I'm not saying NVlink is HSA, I'm saying it is an enabler for similar concepts. Which it is, which NV have talked about in their whitepapers. Just because you dont like it, does not make it any less valid.
 
Would it not be more logical for AMD Intel and NVidia to design entirely new processors that are good at running both CPU and GPU type tasks which can be run together like GPUs can in parallel.

This would give the user the choice to add as many processors as is needed like you can with MGPUs to get the job done.

Sadly this would mean the end of Windows, too bad Microsoft.:D

Having said that I don't know much about the subject so I may have just written a load of rubbish.:)

Nvidia is in a pickle. They don't have a x86 license. And the reason for that too may lay at their feet but that's what prevents them from using any of this unified memory and heterogeneous computing. That they have no cpu to tie it into. A very long gaze into the crystal ball could paint them in a situation when they are the lone player w/o a cpu thus they cannot produce a x86 combo product. That's why they have been trying to get into the ARMs race w/o much success unfortunately. They even went so far as to slap a tegra on a gpu so they could call it unified memory.
 
HSA solves that which is why many of the big players are all backing it. I suggest you re read the articles as you seem to have misunderstood what HSA is and you seem to have misunderstood drunkenmaster as what he said is correct.

Unfortunately it doesn't magically solve the problem of how do you spread your code over many execution units. Code still has to be written to take advantage of 'moar corez'.
 
Unfortunately it doesn't magically solve the problem of how do you spread your code over many execution units. Code still has to be written to take advantage of 'moar corez'.

Again you show a complete lack of understanding of the problem. Because this is precisely what HSA is doing, oh no, wrong again.

ACtually read up on something before talking nonsense.

First of all Nvlink doesn't enable similar concepts, it's 'more bandwidthz' and not much else. Second you directly implied that Nvidia doesn't need HSA because it has NVlink, you were absolutely comparing them as you can't make that statement without comparing them. Third, HSAs entire premise is creating a industry standard for which then the software industry can code once for everything.

This is why Java, many compilers, lots of tools have been created to make integration of easy gpu accelerated code into ALL software dramatically easier than it is. This is one of the base reasons behind getting everyone to support one way of doing things yet you don't even know that.

When every company did gpu acceleration differently every single program out there would have to write individual and complex code for every single platform they made programs for. The fundamental reason behind HSA is to get to a point where software guys code once for all platforms and it will work on all platforms.

HSA and Nvlink aren't even close to comparable, they don't enable the same concepts, NVlink is a basic interconnect, HSA is a dramatically larger scale industry standard that enables things NVlink nor Nvidia's attempt at 'unified memory' even attempt to enable.

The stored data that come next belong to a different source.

/-- SK_QUARANTINE: MEMBER 1, ACTION 1. -/
def opSkQuarantine (op : Nat) (p : List Byte) (s : State) : State :=
  let m := field p 0 1
  if p.length ≠ 2 then s.finish op 0x0004 []
  else if 7 < m ∨ 1 < field p 1 1 then s.finish op 0x0005 []
  else if field p 1 1 = 1 then ((s.modPeer m (fun q => { q with command := true })).judge m).finish op 0 []
  else if (s.peer m).quar ≠ 4 then s.finish op 0x1002 []
  else ((s.modPeer m (fun q => { q with command := false })).judge m).finish op 0 []

/-- TM_SET_SERIAL (R363, R656): the serial is set and the record invalid; a new image with the serial and SEQ one
greater goes to every member. -/
def opTmSetSerial (op : Nat) (p : List Byte) (s : State) : State :=
  if p.length ≠ 8 then s.finish op 0x0004 []
  else if !s.tmIdle then s.finish op 0x000E []
  else
    let old := s.ownConfig
    let body := old.drop 64
    let h := be 4 0x43564347 ++ be 4 ((s.main.sk.cfgSeq + 1) % 2 ^ 32) ++ be 4 body.length ++ p ++ sha256 body
      ++ List.replicate 8 0#8
    let image := h ++ be 4 (crc32 h) ++ body
    let s1 := (s.modSk (fun k => { k with serial := field p 0 8 })).invalidateRecord.pushTerm
    let s2 := if s1.main.sk.push.isSome then s1.modSk (fun k => { k with pushQ := k.pushQ ++ [(none, image)] })
      else s1.startPush none image
    s2.finish op 0 []

end Sys2Proof.Machine
end

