-- ==== Sys2Proof/Machine/StackRows.lean ====
section
/-! DEFINITION. The meanings of commands. Stacks of chips (20). -/

namespace Sys2Proof.Machine

/-- An ANNOUNCE updates candidate ranking, version and configuration comparison (R647). -/
def execAnnounce (dt : Nat) (s : State) : Host.Outcome State Fault Refusal :=
  .next (s.act dt (State.onBlocks State.announceIn))

/-- A STACK_STATE from the lead sets the followed lead, maps and power-state order (R648). -/
def execStackState (dt : Nat) (s : State) : Host.Outcome State Fault Refusal :=
  .next (s.act dt (State.onBlocks State.stackState))

/-- A MEMBER_STATE updates the lead's present map and power-state inputs (R649). -/
def execMemberState (dt : Nat) (s : State) : Host.Outcome State Fault Refusal :=
  .next (s.act dt (State.onBlocks State.memberState))

/-- A ROUTE updates the hop counts to each member (R644). -/
def execRoute (dt : Nat) (s : State) : Host.Outcome State Fault Refusal :=
  .next (s.act dt (State.onBlocks State.routeIn))

/-- A forwarded COMMAND is executed in sequence order on the member (R646). -/
def execCommand (dt : Nat) (s : State) : Host.Outcome State Fault Refusal :=
  .next (s.act dt (State.onBlocks State.commandMsg))

/-- A member's reply or notice reaches the lead for the bound transport (R88). -/
def execReplyNotice (dt : Nat) (s : State) : Host.Outcome State Fault Refusal :=
  .next (s.act dt (State.onBlocks State.replyNotice))

/-- A member's meter result reaches the lead's upstream queue (R420). -/
def execMeterResult (dt : Nat) (s : State) : Host.Outcome State Fault Refusal :=
  .next (s.act dt (State.onBlocks State.meterResult))

/-- A downstream SDU with its DISTRUST flag reaches its member's destination (R317). -/
def execSduDown (dt : Nat) (s : State) : Host.Outcome State Fault Refusal :=
  .next (s.act dt (State.onBlocks State.sduDown))

/-- Upstream traffic from a member enters the lead's queue or tributary reservation (R375). -/
def execSduUp (dt : Nat) (s : State) : Host.Outcome State Fault Refusal :=
  .next (s.act dt (State.onBlocks State.sduUp))

/-- A refusal passed back by the lead is acted on by its source (R375). -/
def execRefusal (dt : Nat) (s : State) : Host.Outcome State Fault Refusal :=
  .next (s.act dt (State.onBlocks State.refusalIn))

/-- The lead reads or writes a member's register over Strait (R439). -/
def execRegAccess (dt : Nat) (s : State) : Host.Outcome State Fault Refusal :=
  .next (s.act dt (State.onBlocks State.regAccess))

/-- Identity, allocation or downstream-loss data reach a member (R343). -/
def execTermData (dt : Nat) (s : State) : Host.Outcome State Fault Refusal :=
  .next (s.act dt (State.onBlocks State.termData))

/-- A pushed tree record is stored by a standby lead (R349). -/
def execTreeRecord (dt : Nat) (s : State) : Host.Outcome State Fault Refusal :=
  .next (s.act dt (State.onBlocks State.treeRecordIn))

/-- Configuration image parts are written to flash and applied, or the member is quarantined (R657). -/
def execConfig (dt : Nat) (s : State) : Host.Outcome State Fault Refusal :=
  .next (s.act dt (State.onBlocks State.configIn))

/-- Firmware image parts are written, checked and activated on a VERSION-quarantined member (R658). -/
def execImage (dt : Nat) (s : State) : Host.Outcome State Fault Refusal :=
  .next (s.act dt (State.onBlocks State.imageIn))

/-- Every PERIOD_MS the parent starts a TIME_SYNC, TIME_REQ, TIME_RESP exchange (R652). -/
def execTimeExchange (dt : Nat) (s : State) : Host.Outcome State Fault Refusal :=
  .next (s.act dt (State.onBlocks State.timeExchange))

/-- A completed time exchange gives the offset to the servo and updates B, TIME_LOOSE and suspension (R653). -/
def execTimeResp (dt : Nat) (s : State) : Host.Outcome State Fault Refusal :=
  .next (s.act dt (State.onBlocks State.timeResp))

/-- A member's PHASE message is compared with the lead's angles for PHASE_SKEW (R654). -/
def execPhase (dt : Nat) (s : State) : Host.Outcome State Fault Refusal :=
  .next (s.act dt (State.onBlocks State.phaseIn))

/-- Every 16 ms each member sends ROUTE on each link that is UP (R644). -/
def execRouteTimer (dt : Nat) (s : State) : Host.Outcome State Fault Refusal :=
  .next (s.act dt (State.onBlocks State.routeTimer))

/-- Every 1.024 s each member sends ANNOUNCE (R647). -/
def execAnnounceTimer (dt : Nat) (s : State) : Host.Outcome State Fault Refusal :=
  .next (s.act dt (State.onBlocks State.announceTimer))

/-- Every 32 ms the lead sends STACK_STATE and members send MEMBER_STATE (R649). -/
def execStackStateTimer (dt : Nat) (s : State) : Host.Outcome State Fault Refusal :=
  .next (s.act dt (State.onBlocks State.periodicState))

/-- ELECT_MS after step 7 begins, a member joins a lead or the top candidate becomes lead (R648). -/
def execElectTimeout (dt : Nat) (s : State) : Host.Outcome State Fault Refusal :=
  .next (s.act dt (State.onBlocks State.electTimeout))

/-- No STACK_STATE for LOST_MS declares the lead lost and queues SK_LEAD_LOST (R660). -/
def execLeadLost (dt : Nat) (s : State) : Host.Outcome State Fault Refusal :=
  .next (s.act dt (State.onBlocks State.leadLost))

/-- A lead with fewer than half of EXPECT present for LOST_MS abdicates and darkens its transmitters (R661). -/
def execAbdicate (dt : Nat) (s : State) : Host.Outcome State Fault Refusal :=
  .next (s.act dt (State.onBlocks State.abdicate))

/-- After TAKEOVER_MS the top reachable candidate takes over, raises TERM and sends LEAD_CHANGE (R662). -/
def execTakeover (dt : Nat) (s : State) : Host.Outcome State Fault Refusal :=
  .next (s.act dt (State.onBlocks State.takeover))

/-- 3 s pass with no other member announcing a duplicated member number, and the DUPLICATE quarantine ends (R650). -/
def execDuplicateQuietTimeout (dt : Nat) (s : State) : Host.Outcome State Fault Refusal :=
  .next (s.act dt (State.onBlocks State.duplicateQuiet))

/-- A member's MEMBER_STATE has not been received for LOST_MS, it drops from the lead's present map, and SK_MEMBER
is queued (R649). -/
def execMemberStateTimeout (dt : Nat) (s : State) : Host.Outcome State Fault Refusal :=
  .next (s.act dt (State.onBlocks State.memberStateTimeout))

/-- Command SK_STATUS returns stack status, configuration, time and members (R667). -/
def execSkStatus (dt : Nat) (tag : BitVec 16) (params : List Byte) (s : State) : Host.Outcome State Fault Refusal :=
  .next (s.act dt (State.onMain (State.command 0x1000 tag.toNat params)))

/-- Command SK_CFG_WRITE writes into the lead's configuration staging area (R667). -/
def execSkCfgWrite (dt : Nat) (tag : BitVec 16) (params : List Byte) (s : State) : Host.Outcome State Fault Refusal :=
  .next (s.act dt (State.onMain (State.command 0x1001 tag.toNat params)))

/-- Command SK_CFG_COMMIT checks the staged image and pushes it to every member (R657). -/
def execSkCfgCommit (dt : Nat) (tag : BitVec 16) (params : List Byte)
    (s : State) : Host.Outcome State Fault Refusal :=
  .next (s.act dt (State.onMain (State.command 0x1002 tag.toNat params)))

/-- Command SK_QUARANTINE quarantines or releases a member (R667). -/
def execSkQuarantine (dt : Nat) (tag : BitVec 16) (params : List Byte)
    (s : State) : Host.Outcome State Fault Refusal :=
  .next (s.act dt (State.onMain (State.command 0x1003 tag.toNat params)))

end Sys2Proof.Machine
end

What part of NVLink will enable an ARM core, an AMD memory controller, AMD GPU, PowerVR video acceleration and several discrete Samsung IP blocks to be put together on the same chip and actually function... nothing, correct.
 
Again you show a complete lack of understanding of the problem. Because this is precisely what HSA is doing, oh no, wrong again.

No, you still have to sufficiently 'thread' your code to take advantage of any increase in execution units.

The main premise of HSA is to allow CPU and GPU to work as one, this is exactly what NVlink (and related technologies) enables, and what Nvidia are talking about in the white papers you have mentioned. The latest CUDA is already bringing UM to the table, which will take advantage of the hardware when it is available. Funny that you talk about Java a lot: http://devblogs.nvidia.com/parallel...e-performance-java-power-systems-nvidia-gpus/ IBM are a pretty big beast when it comes to Enterprise Java.

You say HSA is a standard. But it's a standard for markets where the current incumbents have no interest in taking any part of. Intel have no interest in plugging or letting anyone plug into their archetecture and we know NV and IBM are doing their own thing.

HSA will likely gain some traction in the mobile ARM space, but with only AMD backing it on the desktop/laptop/server (ok the ARM guys have some hardware here nobody is currently interested in) space it's not going anywhere quickly there.


All this because I mentioned that IBM and NV were off cooking something up. It could have been left at that, but noooo, the evil green monster has to be slayed and here we are many posts later, and I for one am tired of it all and sometimes wish I never even bothered. Why cant we have nice things, why cant points be raised without some going crazy? Nobody wanted to discuss my points, only beat them down because it didn't fit the agenda.

Give it a rest layte, you waded in without knowing whereof you speak, just bow out gracefully.